Он понял, что я готова все обговорить; широко улыбаясь, сел на краешек кровати и ответил:

– Танцовщица из Библии. Она хотела заполучить голову одного типа, который кричал в пустыне и ел саранчу. Было такое кино, я смотрел. – И тут же добавил: – Тебе достаточно пару слов шепнуть хозяйке – тебе-то она ни в чем не отказывает.

Я посмотрела на эту Лизон и медленно подошла к ней, напрягая мозги изо всех сил. Под пальто, судя по всему, была фигура под стать мешку с картошкой, я бы гроша ломаного на такую лошадку не поставила. А себя я считала не глупее прочих. Я наклонилась, заглянула ей в лицо снизу и увидела ее глаза – черные, а взгляд – упрямый, непроницаемый. Я спросила – хотя бы для того, чтобы услышать ее голосок:

– Ну а ты-то что скажешь?

И пусть на моей могильной плите напишут "дура", но тут она меня уела. Даже реснички у нее не дрогнули, когда она тихо-тихо – словно ветерок прошелестел – ответила:

– Я всегда мечтала быть шлюхой.

Я вернулась к своему табурету, легла на него животом и снова "поплыла" – вроде чем-то занята, а потом остановилась и, вздохнув, сказала:

– Коли она будет только товаркой и поделится с нами заработком, то попробовать можно. Скажем, неделю.

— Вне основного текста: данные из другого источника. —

-- ==== Sys2Proof/Machine/Bits.lean ====
section
/-! DEFINITION. Byte order, bit fields and checks of byte strings: multi-byte fields are little-endian unless a layout
says otherwise (R9, R51, R380). -/
namespace Sys2Proof.Machine

/-- The number a byte is. -/
def bnat (b : Byte) : Nat := b.toNat

/-- The `n` low bytes of a number, least significant first. -/
def le : Nat → Nat → Bytes
  | 0, _ => []
  | n + 1, v => BitVec.ofNat 8 v :: le n (v / 256)

/-- The `n` low bytes of a number, most significant first (TIME80, network addresses: R51, R380). -/
def be (n v : Nat) : Bytes := (le n v).reverse

/-- The number a little-endian byte string is. -/
def ofLe : Bytes → Nat
  | [] => 0
  | b :: r => b.toNat + 256 * ofLe r

/-- The number a big-endian byte string is. -/
def ofBe (b : Bytes) : Nat := ofLe b.reverse

/-- The TIME64 that the ten bytes of a TIME80 are (R9, R51): 48-bit seconds and 32-bit nanoseconds, big-endian; a time from 2554 on
wraps (log entry 105). -/
def time80 (b : Bytes) : Nat := (ofBe ((b.drop 0).take 6) * 1000000000 + ofBe ((b.drop 6).take 4)) % 2 ^ 64

/-- The TIME80 of a TIME64 (R9, R51). -/
def time80Bytes (t : Nat) : Bytes := be 6 (t / 1000000000) ++ be 4 (t % 1000000000)

/-- `n` zero bytes. -/
def zeros (n : Nat) : Bytes := List.replicate n 0

/-- Bytes `off` to `off + len - 1`. -/
def slice (b : Bytes) (off len : Nat) : Bytes := (b.drop off).take len

/-- A little-endian field of a layout. -/
def fld (b : Bytes) (off len : Nat) : Nat := ofLe (slice b off len)

/-- A byte string cut or filled with zeros to `n` bytes. -/
def padTo (n : Nat) (b : Bytes) : Bytes := (b ++ zeros n).take n

/-- Bits `hi` to `lo` of a number. -/
def bits (v hi lo : Nat) : Nat := (v / 2 ^ lo) % 2 ^ (hi + 1 - lo)

/-- Bit `i` of a number. -/
def bit (v i : Nat) : Bool := (v / 2 ^ i) % 2 == 1

/-- 1 for true, 0 for false. -/
def b2n (b : Bool) : Nat := if b then 1 else 0

/-- The bits of a mask below `n`, in rising order. -/
def maskBits (n m : Nat) : List Nat := (List.range n).filter (fun i => bit m i)

/-- The mask with the listed bits set. -/
def maskOf (l : List Nat) : Nat := l.foldl (fun m i => m ||| 2 ^ i) 0

/-- The mask of the numbers below `n` that meet `p`. -/
def maskBy (n : Nat) (p : Nat → Bool) : Nat := maskOf ((List.range n).filter p)

/-- The two's complement of width `w` bits of an integer. -/
def twos (w : Nat) (i : Int) : Nat := (i % (2 ^ w : Int)).toNat

/-- The integer a two's complement number of width `w` is. -/
def ofTwos (w n : Nat) : Int := if bit n (w - 1) then (n % 2 ^ w : Int) - 2 ^ w else ((n % 2 ^ w : Nat) : Int)

/-- An integer held within two bounds. -/
def clampInt (lo hi x : Int) : Int := if x < lo then lo else if hi < x then hi else x

/-- A number from an integer, 0 for a negative one. -/
def natOf (i : Int) : Nat := i.toNat

/-- Saturation of a counter of `w` bits. -/
def satInc (w v : Nat) : Nat := if v + 1 < 2 ^ w then v + 1 else v

/-- A counter of `w` bits that wraps. -/
def wrapInc (w v : Nat) : Nat := (v + 1) % 2 ^ w

end Sys2Proof.Machine
end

Стоит ли разрисовывать дальше? Этого мига оказалось вполне достаточно для катастрофы. Не успела я закрыть рот, как бедняжка открыла глаз – именно один – и одарила меня таким пронзительным и таким подлым взглядом, какого я еще не встречала. Когда она сняла пальто, я поклялась себе, что в жизни больше не куплю ни единой картофелины, не вынув ее прежде из мешка, а Тони посоветовала сходить прогуляться. Когда же я сняла с нее рабочий фартук – он был надет прямо на голое тело, – у меня зародились первые подозрения относительно того, какие услуги она могла оказать вполне зрячему пианисту. Отметим мое великодушие: ванна, шампунь, лавандовое мыло, мои духи, моя косметика – все мое, вплоть до зубной щетки. Я ей предложила еще и белье, но она отказалась:

– Спасибо, у меня есть.

Она развязала веревку своего чемодана – между прочим, по рукам ее не скажешь, что она в деревне трудилась, – и вынула для меня подарочек: вечернее платье из тончайшей шелковой вуали телесного (ее, лизоновых, телес) цвета и точно такого же оттеночка туфли на шпильках. Надев эти шмотки, так и остаешься голышом. Я спросила:

– Откуда у тебя это?

И она ответила:

– Дал кое-кто по пути.

Я не хотела пороть горячку с ее дебютом, лучше отложить, хотя бы до следующего дня, и потому сказала:

– Хозяйку задабривай. А я обойдусь тем, что у меня есть.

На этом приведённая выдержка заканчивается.